Task prompt »
A stretch of the entries below is to be set down exactly, running from the line with "decode Config.default (.command [1, 10, 20, 100, 50])" through the line with "instruction's encoding and", both included, and no other line.

Saved data entries »
-- ==== Sys2Proof/Certificates/Slice0/Obligations.lean ====
section
/-! DEFINITION. The statements for the provers. -/

open Sys2Proof Sys2Proof.Machine

/-! ### The step and the decoder -/

/-- A step of a running invocation below its bound, on a ring with pending words, runs the instruction the fetch
decodes: `exec` of it in the state the fetch leaves, and the pass counts as progress. Rests on `42_decoder.md` R210,
R211 (that a pass of the drain loop is one step is log 2, the split of a decode step into fetch and effect log 15). -/
def Obligations.StepRunsTheFetchedInstruction : Prop :=
  ∀ (s t u : State) (L : Nat) (i : Instr),
    s.trigger.isSome = true → s.steps < s.cfg.maxLoop → length s = .ok (L, t) → L ≠ 0 →
    fetch L { t with steps := t.steps + 1 } = .ok (some i, u) → step s = progress (exec i u)

/-- Between invocations a step takes the next event: a port access the core decodes runs that port operation; one it
does not decode is refused by name (`20_memory.md` R64, `30_encoding.md` R101; log 3, 11). -/
def Obligations.StepRunsThePortOperation : Prop :=
  ∀ (s : State) (a : PortAccess) (rest : List Event), s.trigger = none → s.inputs = .port a :: rest →
    (∀ i : Instr, decodePort s.cfg a = .ok i → step s = exec i { s with inputs := rest })
    ∧ ((a.width ≠ 32 ∨ (a.offset ≠ s.cfg.portIndex ∧ a.offset ≠ s.cfg.portValue ∧ a.offset ≠ s.cfg.portIrqStatus)) →
        step s = .refused .undecodedPort)

/-- Words, accesses and indices written out from the encodings of R90, R94, R97, R101 decode, under the default
binding, to the instruction they stand for. -/
def Obligations.WrittenOutEncodingsDecode : Prop :=
  decode Config.default (.command [1, 10, 20, 100, 50]) = .ok (.update 10 20 100 50)
  ∧ decode Config.default (.command [3, 0, 0, 0, 10, 640, 100]) = .ok (.rectCopy 0 0 0 10 640 100)
  ∧ decode Config.default (.command [30, 0x77]) = .ok (.fence 0x77)
  ∧ decode Config.default (.command [22, 1, 0, 0, 2, 1, 0xFF0000FF, 0]) = .ok (.defineAlphaCursor 1 0 0 2 1 [0xFF0000FF, 0])
  ∧ decode Config.default (.command [33, 0, 6, 0x11, 0x22]) = .ok (.escape [0] [6] [0x11, 0x22])
  ∧ decode Config.default (.command [0x99]) = .ok (.unknown 0x99)
  ∧ decode Config.default (.port ⟨0, 32, .write 2⟩) = .ok (.portIndexWrite 2)
  ∧ decode Config.default (.register 2 (.write 640)) = .ok (.regWidth (.write 640))
  ∧ decode Config.default (.register 1855 .read) = .ok (.regScratch 63 .read)

/-- Whatever words the command decoder accepts, it answers a well-formed instruction, consumes exactly that
instruction's encoding and hands back the words behind it (R90 to R92). -/
def Obligations.DecodedCommandsAreTheirEncoding : Prop :=
  ∀ (c : Config) (ws rest : List Word) (i : Instr), decodeCommand c ws = .ok (i, rest) →
    i.wellFormed c = true ∧ ∃ used : List Word, encode c i = .command used ∧ ws = used ++ rest

/-- Under every valid configuration every well-formed instruction, with every value of its operands, is what its
encoding decodes to. -/
def Obligations.DecodeOfEncodeIsTheInstruction : Prop :=
  ∀ (c : Config) (i : Instr), c.valid = true → i.wellFormed c = true → decode c (encode c i) = .ok i

/-! ### The Register Bank -/

/-- The read-only registers whose value is a parameter (`40_register_bank.md` R128, R129, R135 to R138, R141, R142,
R152). Two clauses are the model's: what SCRATCH_SIZE reads where the parameter does not fit a word is a free value
(log 23), and the six flags a valid configuration needs are read from R9 and R141 together (log 22). -/
def Obligations.ParameterRegistersReadTheirConstant : Prop :=
  (SelectedBy .maxWidth .regMaxWidth 4 ∧ Reads .regMaxWidth (fun s => BitVec.ofNat 32 s.cfg.maxWidth)
    ∧ RejectsWrites .maxWidth .regMaxWidth ∧ Config.default.maxWidth = 2368)
  ∧ (SelectedBy .maxHeight .regMaxHeight 5 ∧ Reads .regMaxHeight (fun s => BitVec.ofNat 32 s.cfg.maxHeight)
    ∧ RejectsWrites .maxHeight .regMaxHeight ∧ Config.default.maxHeight = 1770)
  ∧ (SelectedBy .fbStart .regFbStart 13 ∧ Reads .regFbStart (fun s => s.cfg.fbBase)
    ∧ RejectsWrites .fbStart .regFbStart)
  ∧ (SelectedBy .fbSize .regFbSize 16 ∧ Reads .regFbSize (fun s => BitVec.ofNat 32 s.cfg.fbSize)
    ∧ RejectsWrites .fbSize .regFbSize)
  ∧ (SelectedBy .memStart .regMemStart 18 ∧ Reads .regMemStart (fun s => s.cfg.fifoBase)
    ∧ RejectsWrites .memStart .regMemStart)
  ∧ (SelectedBy .memSize .regMemSize 19 ∧ Reads .regMemSize (fun s => BitVec.ofNat 32 s.cfg.fifoSize)
    ∧ RejectsWrites .memSize .regMemSize)
  ∧ (SelectedBy .capabilities .regCapabilities 17 ∧ Reads .regCapabilities (fun s => s.cfg.caps)
    ∧ RejectsWrites .capabilities .regCapabilities ∧ Config.default.caps = 0x81178222
    ∧ ∀ c : Config, c.valid = true → c.caps &&& 0x01110222 = 0x01110222)
  ∧ (SelectedBy .cap2 .regCap2 59 ∧ Reads .regCap2 (fun s => s.cfg.caps2)
    ∧ RejectsWrites .cap2 .regCap2 ∧ Config.default.caps2 = 0)
  ∧ (SelectedBy .scratchSize .regScratchSize 29 ∧ Reads .regScratchSize (fun s =>
        if s.cfg.scratchSize < 2 ^ 32 then BitVec.ofNat 32 s.cfg.scratchSize
        else Config.oversizedScratch s.cfg.scratchSize)
    ∧ RejectsWrites .scratchSize .regScratchSize)

/-- The read-only registers computed from the state at each read (R131 to R134, R145): the pixel masks of the table
of R131, the stride, BUSY. -/
def Obligations.ComputedRegistersReadTheCurrentState : Prop :=
  (SelectedBy .redMask .regRedMask 9 ∧ RejectsWrites .redMask .regRedMask
    ∧ Reads .regRedMask (fun s => if s.bpp = 32 ∨ s.bpp = 24 then 0x00FF0000 else if s.bpp = 16 then 0x0000F800
        else if s.bpp = 15 then 0x00007C00 else 0))
  ∧ (SelectedBy .greenMask .regGreenMask 10 ∧ RejectsWrites .greenMask .regGreenMask
    ∧ Reads .regGreenMask (fun s => if s.bpp = 32 ∨ s.bpp = 24 then 0x0000FF00 else if s.bpp = 16 then 0x000007E0
        else if s.bpp = 15 then 0x000003E0 else 0))
  ∧ (SelectedBy .blueMask .regBlueMask 11 ∧ RejectsWrites .blueMask .regBlueMask
    ∧ Reads .regBlueMask (fun s => if s.bpp = 32 ∨ s.bpp = 24 then 0x000000FF else if s.bpp = 16 ∨ s.bpp = 15
        then 0x0000001F else 0))
  ∧ (SelectedBy .bytesPerLine .regBytesPerLine 12 ∧ RejectsWrites .bytesPerLine .regBytesPerLine
    ∧ Reads .regBytesPerLine (fun s => BitVec.ofNat 32
        (if s.pitchlockCount = 1 then s.pitchlock.toNat else s.width.toNat * ((s.bpp.toNat + 7) / 8))))
  ∧ (SelectedBy .busy .regBusy 22 ∧ RejectsWrites .busy .regBusy
    ∧ Reads .regBusy (fun s => if s.syncing = true then 1 else 0))

/-- The plain storage registers (R147 to R151, R153, R161): a read returns the stored word, a write stores any word
and has no other effect. -/
def Obligations.StorageRegistersStoreAndReturn : Prop :=
  (SelectedBy .guestId .regGuestId 23 ∧ Reads .regGuestId (·.guestId)
    ∧ ∀ (s : State) (v : Word), exec (.regGuestId (.write v)) s = .next { s with guestId := v })
  ∧ (SelectedBy .cursorId .regCursorId 24 ∧ Reads .regCursorId (·.cursorId)
    ∧ ∀ (s : State) (v : Word), exec (.regCursorId (.write v)) s = .next { s with cursorId := v })
  ∧ (SelectedBy .cursorX .regCursorX 25 ∧ Reads .regCursorX (·.cursorX)
    ∧ ∀ (s : State) (v : Word), exec (.regCursorX (.write v)) s = .next { s with cursorX := v })
  ∧ (SelectedBy .cursorY .regCursorY 26 ∧ Reads .regCursorY (·.cursorY)
    ∧ ∀ (s : State) (v : Word), exec (.regCursorY (.write v)) s = .next { s with cursorY := v })
  ∧ (SelectedBy .cursorOn .regCursorOn 27 ∧ Reads .regCursorOn (·.cursorOn)
    ∧ ∀ (s : State) (v : Word), exec (.regCursorOn (.write v)) s = .next { s with cursorOn := v })
  ∧ (SelectedBy .displayId .regDisplayId 35 ∧ Reads .regDisplayId (·.displayId)
    ∧ ∀ (s : State) (v : Word), exec (.regDisplayId (.write v)) s = .next { s with displayId := v })
  ∧ (SelectedBy .irqmask .regIrqmask 33 ∧ Reads .regIrqmask (·.irqMask)
    ∧ ∀ (s : State) (v : Word), exec (.regIrqmask (.write v)) s = .next { s with irqMask := v })

/-- The per-display stub (R154 to R158) and the palette block (R166): fixed or computed reads, writes accepted and
discarded without a diagnostic. -/
def Obligations.StubRegistersDiscardWrites : Prop :=
  (SelectedBy .displayIsPrimary .regDisplayIsPrimary 36 ∧ Reads .regDisplayIsPrimary (fun _ => 1)
    ∧ ∀ (s : State) (v : Word), exec (.regDisplayIsPrimary (.write v)) s = .next s)
  ∧ (SelectedBy .displayPositionX .regDisplayPositionX 37 ∧ Reads .regDisplayPositionX (fun _ => 0)
    ∧ ∀ (s : State) (v : Word), exec (.regDisplayPositionX (.write v)) s = .next s)
  ∧ (SelectedBy .displayPositionY .regDisplayPositionY 38 ∧ Reads .regDisplayPositionY (fun _ => 0)
    ∧ ∀ (s : State) (v : Word), exec (.regDisplayPositionY (.write v)) s = .next s)
  ∧ (SelectedBy .displayWidth .regDisplayWidth 39 ∧ Reads .regDisplayWidth (·.width)
    ∧ ∀ (s : State) (v : Word), exec (.regDisplayWidth (.write v)) s = .next s)
  ∧ (SelectedBy .displayHeight .regDisplayHeight 40 ∧ Reads .regDisplayHeight (·.height)
    ∧ ∀ (s : State) (v : Word), exec (.regDisplayHeight (.write v)) s = .next s)
  ∧ ((∀ (c : Config) (k : Nat) (acc : RegAccess), c.valid = true → k < 768 → c.paletteBase + k < 2 ^ 32 →
        decodeRegister c (BitVec.ofNat 32 (c.paletteBase + k)) acc = .regPalette k acc)
    ∧ ∀ k : Nat, Reads (.regPalette k) (fun _ => 0)
        ∧ ∀ (s : State) (v : Word), exec (.regPalette k (.write v)) s = .next s)

/-- ID (R124): a supported identity is stored, another is rejected with its diagnostic. -/
def Obligations.IdRegisterAcceptsSupportedIdentities : Prop :=
  SelectedBy .id .regId 0 ∧ Reads .regId (·.svgaId)
  ∧ ∀ (s : State) (v : Word),
    (v ∈ s.cfg.supportedIds → exec (.regId (.write v)) s = .next { s with svgaId := v })
    ∧ (v ∉ s.cfg.supportedIds →
        exec (.regId (.write v)) s = .next { s with diag := s.diag ++ [.badRegWrite .id v] })

/-- ENABLE (R125): stores the flag, forces invalidation, switches dirty tracking by the new value. -/
def Obligations.EnableRegisterSwitchesTrackingAndInvalidates : Prop :=
  SelectedBy .enable .regEnable 1 ∧ Reads .regEnable (fun s => if s.enable = true then 1 else 0)
  ∧ ∀ (s : State) (v : Word),
    (v ≠ 0 → s.config = true → exec (.regEnable (.write v)) s
      = .next { s with enable := true, invalidated := true, out := s.out ++ [.dirtyTracking .stop] })
    ∧ (v ≠ 0 → s.config = false → exec (.regEnable (.write v)) s
      = .next { s with enable := true, invalidated := true, out := s.out ++ [.dirtyTracking .start] })
    ∧ (v = 0 → exec (.regEnable (.write v)) s
      = .next { s with enable := false, invalidated := true, out := s.out ++ [.dirtyTracking .start] })

/-- WIDTH (R126) and HEIGHT (R127): accepted up to the maximum, an accepted write invalidates, and only an accepted
WIDTH write ends a pitch-lock override. -/
def Obligations.SizeRegistersAcceptUpToTheMaxima : Prop :=
  (SelectedBy .width .regWidth 2 ∧ Reads .regWidth (·.width)
    ∧ ∀ (s : State) (v : Word),
      (v.toNat ≤ s.cfg.maxWidth → exec (.regWidth (.write v)) s
        = .next { s with width := v, invalidated := true, pitchlockCount := 0 })
      ∧ (s.cfg.maxWidth < v.toNat → exec (.regWidth (.write v)) s
        = .next { s with diag := s.diag ++ [.badRegWrite .width v] }))
  ∧ (SelectedBy .height .regHeight 3 ∧ Reads .regHeight (·.height)
    ∧ ∀ (s : State) (v : Word),
      (v.toNat ≤ s.cfg.maxHeight → exec (.regHeight (.write v)) s
        = .next { s with height := v, invalidated := true })
      ∧ (s.cfg.maxHeight < v.toNat → exec (.regHeight (.write v)) s
        = .next { s with diag := s.diag ++ [.badRegWrite .height v] }))

/-- BITS_PER_PIXEL (R130): a legal depth is stored and invalidates, another is rejected. -/
def Obligations.DepthRegisterAcceptsLegalDepths : Prop :=
  SelectedBy .bitsPerPixel .regBitsPerPixel 7 ∧ Reads .regBitsPerPixel (·.bpp)
  ∧ ∀ (s : State) (v : Word),
    (v.toNat ∈ s.cfg.bppLegal → exec (.regBitsPerPixel (.write v)) s = .next { s with bpp := v, invalidated := true })
    ∧ (v.toNat ∉ s.cfg.bppLegal → exec (.regBitsPerPixel (.write v)) s
        = .next { s with diag := s.diag ++ [.badRegWrite .bitsPerPixel v] })

/-- CONFIG_DONE (R143): a true value stops external dirty tracking, a write of 0 emits nothing. -/
def Obligations.ConfigDoneRegisterStopsTracking : Prop :=
  SelectedBy .configDone .regConfigDone 20 ∧ Reads .regConfigDone (fun s => if s.config = true then 1 else 0)
  ∧ ∀ (s : State) (v : Word),
    (v ≠ 0 → exec (.regConfigDone (.write v)) s
      = .next { s with config := true, out := s.out ++ [.dirtyTracking .stop] })
    ∧ (v = 0 → exec (.regConfigDone (.write v)) s = .next { s with config := false })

Result of the exercise »
  decode Config.default (.command [1, 10, 20, 100, 50]) = .ok (.update 10 20 100 50)
  ∧ decode Config.default (.command [3, 0, 0, 0, 10, 640, 100]) = .ok (.rectCopy 0 0 0 10 640 100)
  ∧ decode Config.default (.command [30, 0x77]) = .ok (.fence 0x77)
  ∧ decode Config.default (.command [22, 1, 0, 0, 2, 1, 0xFF0000FF, 0]) = .ok (.defineAlphaCursor 1 0 0 2 1 [0xFF0000FF, 0])
  ∧ decode Config.default (.command [33, 0, 6, 0x11, 0x22]) = .ok (.escape [0] [6] [0x11, 0x22])
  ∧ decode Config.default (.command [0x99]) = .ok (.unknown 0x99)
  ∧ decode Config.default (.port ⟨0, 32, .write 2⟩) = .ok (.portIndexWrite 2)
  ∧ decode Config.default (.register 2 (.write 640)) = .ok (.regWidth (.write 640))
  ∧ decode Config.default (.register 1855 .read) = .ok (.regScratch 63 .read)

/-- Whatever words the command decoder accepts, it answers a well-formed instruction, consumes exactly that
instruction's encoding and hands back the words behind it (R90 to R92). -/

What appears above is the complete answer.